Aim of the exercise — State how many lines in the records below include the word "aliasOf". Give nothing but that number.

Segment Start: Records supplied

-- ==== Sys2Proof/Tests/Slice0.lean ====
section
/-! SUPPORT. Tests: ill-formed commands that the well-formedness check refuses, steps on small states, and for every statement with
hypotheses a state and operands that meet them, clause by clause (`test_witness_<statement>`). -/

namespace Sys2Proof.Tests

open Sys2Proof.Machine

set_option maxRecDepth 100000

/-! ### Well-formedness: the check refuses a command that names a unit the part does not have -/

theorem test_ill_formed_zone : [Instr.bakeComplete 32, .conditionLineChange 32 true, .bakeWalkStep 32].all
    (fun i => !i.wellFormed) = true := by decide

theorem test_ill_formed_list : [Instr.insertionWalkStep 256, .listDueWalkStep 256].all (fun i => !i.wellFormed) = true := by
  decide

theorem test_ill_formed_entry : (Instr.walkReadComplete 8).wellFormed = false := by decide

theorem test_ill_formed_port : [Instr.answerQueued 4, .turnComplete 4, .loseSync 4 [], .candidateRejected 4 [],
    .wrongKindFrame 4 [], .requestArrival 4 []].all (fun i => !i.wellFormed) = true := by decide

/-- The rows that name a request context. -/
def contextRows : List (Nat → Instr) :=
  [.enroll, .lookup, .verify, .openOne, .multiKeyOpen, .move, .seal, .retire, .relabel, .checkout, .release, .moveGroup,
    .listBag, .listDue, .listCheckouts, .holdCarrier, .holdBag, .holdLot, .holdConsignor, .unholdCarrier, .unholdBag,
    .unholdLot, .unholdConsignor, .climate, .trip, .clearTrip, .bakeStart, .bakeStop, .status, .classSet, .bandSet,
    .weightSet, .zoneSet, .portSet, .consignorSet, .routeSet, .exemptSet, .timeSet, .forceRetire, .faultClear, .releaseAll,
    .restart, .format]

theorem test_ill_formed_context : contextRows.all (fun mk => !(mk 16).wellFormed) = true := by decide

theorem test_well_formed_at_the_bounds : contextRows.all (fun mk => (mk 15).wellFormed) = true
    ∧ [Instr.bakeComplete 31, .conditionLineChange 31 true, .bakeWalkStep 31, .insertionWalkStep 255, .listDueWalkStep 255,
      .walkReadComplete 7, .answerQueued 3, .turnComplete 3, .loseSync 3 [], .candidateRejected 3 [], .wrongKindFrame 3 [],
      .requestArrival 3 []].all Instr.wellFormed = true := by decide

theorem test_absent_context_faults : exec (.enroll 16) State.reset = .fault .noSuchContext := rfl

/-! ### Small states -/

/-- A part that runs, with nothing due. -/
def calm : Part := { ({} : Part) with engine.mode := .running, zone.wallMinute := some 100, zone.linesTaken := true }

def on (p : Part) : State := { pending := [], part := p }

/-- A context that has resolved its keys and is to be performed. -/
def ask (r : Request) (keys : List CtxKey := []) : Context :=
  { port := 0, tag := 1, arrival := 0, request := r, keys := keys, stage := .resolving }

/-- A part with one context, number 15. -/
def busy (x : Context) (p : Part := calm) : Part := { p with engine.contexts := [(15, x)] }

/-- `Part.Performs` as a check. -/
def performsNow (p : Part) (c : Nat) (x : Context) : Bool :=
  decide (c < 16) && p.alive && decide (p.path.owedProbes = []) && decide (p.ctx? c = some x) && p.performable c
    && decide (x.toIssue = [] ∧ x.outstanding = 0) && !p.hasHeld c && !p.flushes c

theorem performs_of {p : Part} {c : Nat} {x : Context} (h : performsNow p c x = true) : p.Performs c x := by
  simp only [performsNow, Bool.and_eq_true, decide_eq_true_eq, Bool.not_eq_true'] at h
  obtain ⟨⟨⟨⟨⟨⟨⟨h1, h2⟩, h3⟩, h4⟩, h5⟩, h6⟩, h7⟩, h8⟩ := h
  exact ⟨h1, h2, h3, h4, h5, h6, h7, h8⟩

/-- A request is performed by context 15 of a part. -/
def performedOn (p : Part) (x : Context) : Prop := (busy x p).Performs 15 x

theorem performed_of {p : Part} {x : Context} (h : performsNow (busy x p) 15 x = true) : performedOn p x := performs_of h

/-- Context 15 waits for its one tally command, number 7. -/
def waiter (r : Request) : Context :=
  { port := 1, tag := 9, arrival := 0, request := r, stage := .awaitingTally, outstanding := 1 }

/-- Context 15 waits for something other than a tally command. -/
def idler (r : Request) : Context := { port := 1, tag := 9, arrival := 0, request := r, stage := .performed }

def cmd (op : TallyOp) : TallyCmd := { id := 7, ctx := 15, op := op }

def key (c l n : Nat) : Key := ⟨BitVec.ofNat 8 c, BitVec.ofNat 12 l, BitVec.ofNat 12 n⟩

def rec0 : CarrierRecord := { primary := key 255 4095 4095 }

/-- Slot 65,535 with its record in the cache, set 63, way 3. -/
def cached (r : CarrierRecord := rec0) (p : Part := calm) : Part :=
  { p with
    path.cache := [(255, { slot := 65535, record := r, conHold := none, lotHold := none, pinned := r.checkout.isSome
                           fillEpoch := 0 })]
    engine.slots := [(65535, .live)] }

/-- The key of `rec0`, READY on its entry. -/
def keyed : List CtxKey := [⟨key 255 4095 4095, .entry 255 65535 0 .primary⟩]

/-! ### Witnesses: the machine, the invariants, the starts -/

theorem test_witness_invariants : calm.quiet = true ∧ calm.sized = true ∧ calm.fits = true ∧ calm.mem.wf = true
    ∧ (⟨[.minuteTick], calm⟩ : State).wellFormed = true ∧ ∃ t, step ⟨[.minuteTick], calm⟩ = .next t :=
  ⟨by decide, by decide, by decide, by decide, by decide, _, rfl⟩

theorem test_witness_OnlyCompletedWritesChangeRecordMemory : calm.quiet = true ∧ Instr.minuteTick.wellFormed = true
    ∧ Instr.minuteTick ∉ [.queueWriteComplete, .tallyWriteComplete, .advanceVisible, .gapChargeVisible, .zoneRecordWriteDone,
      .clearing, .powerOnReset, .resetLineApplied, .powerLoss] := by decide

theorem test_witness_PartWithoutSupplyTakesNoStep : ({ calm with power := false } : Part).alive = false
    ∧ ({ calm with resetLine := true } : Part).alive = false ∧ Instr.wellFormed (.format 15) = true
    ∧ Instr.format 15 ∉ [.powerOnReset, .resetLineApplied, .powerLoss] := by decide

theorem test_witness_RestartAndFormat : calm.alive = true
    ∧ ({ calm with engine.startOwed := some .restart } : Part).engine.startOwed = some .restart
    ∧ ({ calm with engine.startOwed := some .format } : Part).engine.startOwed = some .format := by decide

/-- A part in a phase of its rebuild. -/
def inPhase (ph : Phase) : Part := { ({} : Part) with engine.mode := .rebuilding ph }

theorem test_witness_rebuild : [Phase.clearing, .loadConfig, .loadZones, .scanDirectory, .scanTallies].all (fun ph =>
      (inPhase ph).quiet && ({ inPhase ph with mem.signature := true } : Part).quiet
        && ({ inPhase ph with engine.startKind := .restart, zone.wallMinute := some 5 } : Part).quiet) = true
    ∧ (inPhase .loadConfig).mem.signature = false ∧ (inPhase .scanDirectory).mem.roots = []
    ∧ (inPhase .scanDirectory).mem.bags = [] ∧ (inPhase .scanDirectory).engine.roots = []
    ∧ (inPhase .scanDirectory).engine.bags = [] ∧ (inPhase .scanTallies).mem.tallies = []
    ∧ (inPhase .scanTallies).tally.lists = [] ∧ (inPhase .scanTallies).engine.startKind ≠ .restart := by decide

/-- A part whose slot 65,535 is LIVE and orphaned, and whose bag 4,095 is LIVE. -/
def owners : Part :=
  { inPhase .scanTallies with
    engine.slots := [(65535, .live)], tally.orphans := [65535], zone.lastAdvance := some 3
    engine.bags := [(4095, .live [(65535, key 255 4095 4095)] none 0)] }

def bagTally : Resident :=
  { owner := .bag 4095, cls := 7, acct := {}, zone := 31, entryMark := 0, members := some 2 }

def carrierTally : Resident :=
  { owner := .carrier (key 255 4095 4095), cls := 7, acct := {}, zone := 31, entryMark := 0 }

theorem test_witness_ScanTalliesReconciles : owners.slotAt 0 = .free ∧ owners.slotAt 65535 ≠ .free
    ∧ 65535 ∈ owners.tally.orphans ∧ owners.zone.wallMinute = none ∧ owners.zone.lastAdvance = some 3
    ∧ (Tally.sealed (.bag 0) 0 {}).isFollowing = false ∧ owners.bagAt (65536 - 65536) = .free
    ∧ owners.bagAt (65536 + 4095 - 65536) = .live [(65535, key 255 4095 4095)] none 0
    ∧ (∀ r : Resident, Tally.free ≠ .resident r) := by
  refine ⟨by decide, by decide, by decide, by decide, by decide, by decide, by decide, by decide, ?_⟩
  intro r
  simp

/-- A part about to scan a directory: consignor 255 and its lot 4,095, whose leaf block is as given, as are the stored records
and the tally of slot 65,535. -/
def scanning (leaf : Table LeafEntry) (records : Table StoredRecord) (tallies : Table Tally) : Part :=
  { inPhase .scanDirectory with
    mem := { roots := [(255, ⟨some 1023, none⟩)], tallies := tallies, records := records
             blocks := [(0, .leaf leaf), (1023, .branch [(4095, { leaf := some 0, live := 1 })])] } }

/-- The part with the root entries of the memory taken up, as SCAN_DIRECTORY does first. -/
def rooted (p : Part) : Part := { p with engine.roots := [(255, { branch := some 1023 })] }

def storedRec0 : Table StoredRecord := [(65535, ⟨rec0, checkWordOf 65535 rec0⟩)]

theorem test_witness_ScanDirectory :
    (∀ leaf ∈ [([(4095, .primary 65535)] : Table LeafEntry), [(0, .aliasOf 65535)]],
        let p := scanning leaf storedRec0 [(65535, .sealed (.carrier rec0.primary) 7 {})];
        p.quiet = true ∧ p.engine.slots = [] ∧ p.engine.roots = [] ∧ p.mem.settings.perms = [] ∧ p.mem.wf = true)
    ∧ (rooted (scanning [(4095, .primary 65535)] storedRec0 [])).leafEntries = [(rec0.primary, 65535)]
    ∧ (rooted (scanning [(0, .aliasOf 65535)] storedRec0 [])).leafEntries = [(key 255 4095 0, 65535)]
    ∧ key 255 4095 0 ≠ rec0.primary ∧ key 255 4095 0 ∉ rec0.aliases
    ∧ tfind storedRec0 65535 = some ⟨rec0, checkWordOf 65535 rec0⟩
    ∧ tget ([] : Table Tally) 65535 .free = .free
    ∧ tget [(65535, Tally.sealed (.carrier rec0.primary) 7 {})] 65535 .free ≠ .free :=
  ⟨by decide, by decide, by decide, by decide, by decide, rfl, by decide, by decide⟩

theorem test_scan_faults_a_named_slot_without_record :
    ∃ t, exec .scanDirectory (on (scanning [(4095, .primary 65535)] [] [])) = .next t
      ∧ t.part.slotAt 65535 = .faulted ∧ (rec0.primary, 65535) ∈ t.part.leafEntries := ⟨_, rfl, by decide, by decide⟩

/-- A part about to scan the tallies: tally 65,535 stands in zone 31 in class 7 with a budget of 100 minutes. -/
def reconciling (kind : StartKind) (a : Account) (meter : Nat) : Part :=
  { inPhase .scanTallies with
    engine.startKind := kind, engine.slots := [(65535, .live)], mem.tallies := [(65535, .resident { carrierTally with acct := a })]
    zone := { classes := List.replicate 7 {} ++ [{ budget := 100, warnMargin := 10 }], wallMinute := some 60
              zones := List.replicate 31 {} ++ [{ meters := List.replicate 8 meter, capacity := 1 }] } }

theorem test_witness_ScanTallies :
    (∀ k ∈ [StartKind.powerOn, .restart], ∀ m ∈ [0, 1439, 1440, 1599, 1600], let p := reconciling k {} m;
      p.quiet = true ∧ Table.wf .free p.mem.tallies = true ∧ p.tally.lists = [] ∧ (p.classAt 7).budget ≠ 0
        ∧ p.reconciled 65535 (.resident carrierTally) = .resident carrierTally ∧ p.meterAt 31 7 = m
        ∧ p.marksOf carrierTally = (1600, 1440))
    ∧ (reconciling .powerOn { expiredAt := some 3, warned := true } 0).quiet = true
    ∧ ((reconciling .powerOn {} 0).classAt 0).budget = 0
    ∧ ∀ n r, tget [(65535, Tally.resident carrierTally)] n .free = .resident r → r.zone < 32 ∧ r.cls < 8 := by
  refine ⟨by decide, by decide, by decide, ?_⟩
  intro n r h
  by_cases hn : n = 65535
  · subst hn
    cases h
    decide
  · simp [tget, tfind, Ne.symm hn] at h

Segment End: Records supplied

Response to this exercise — 2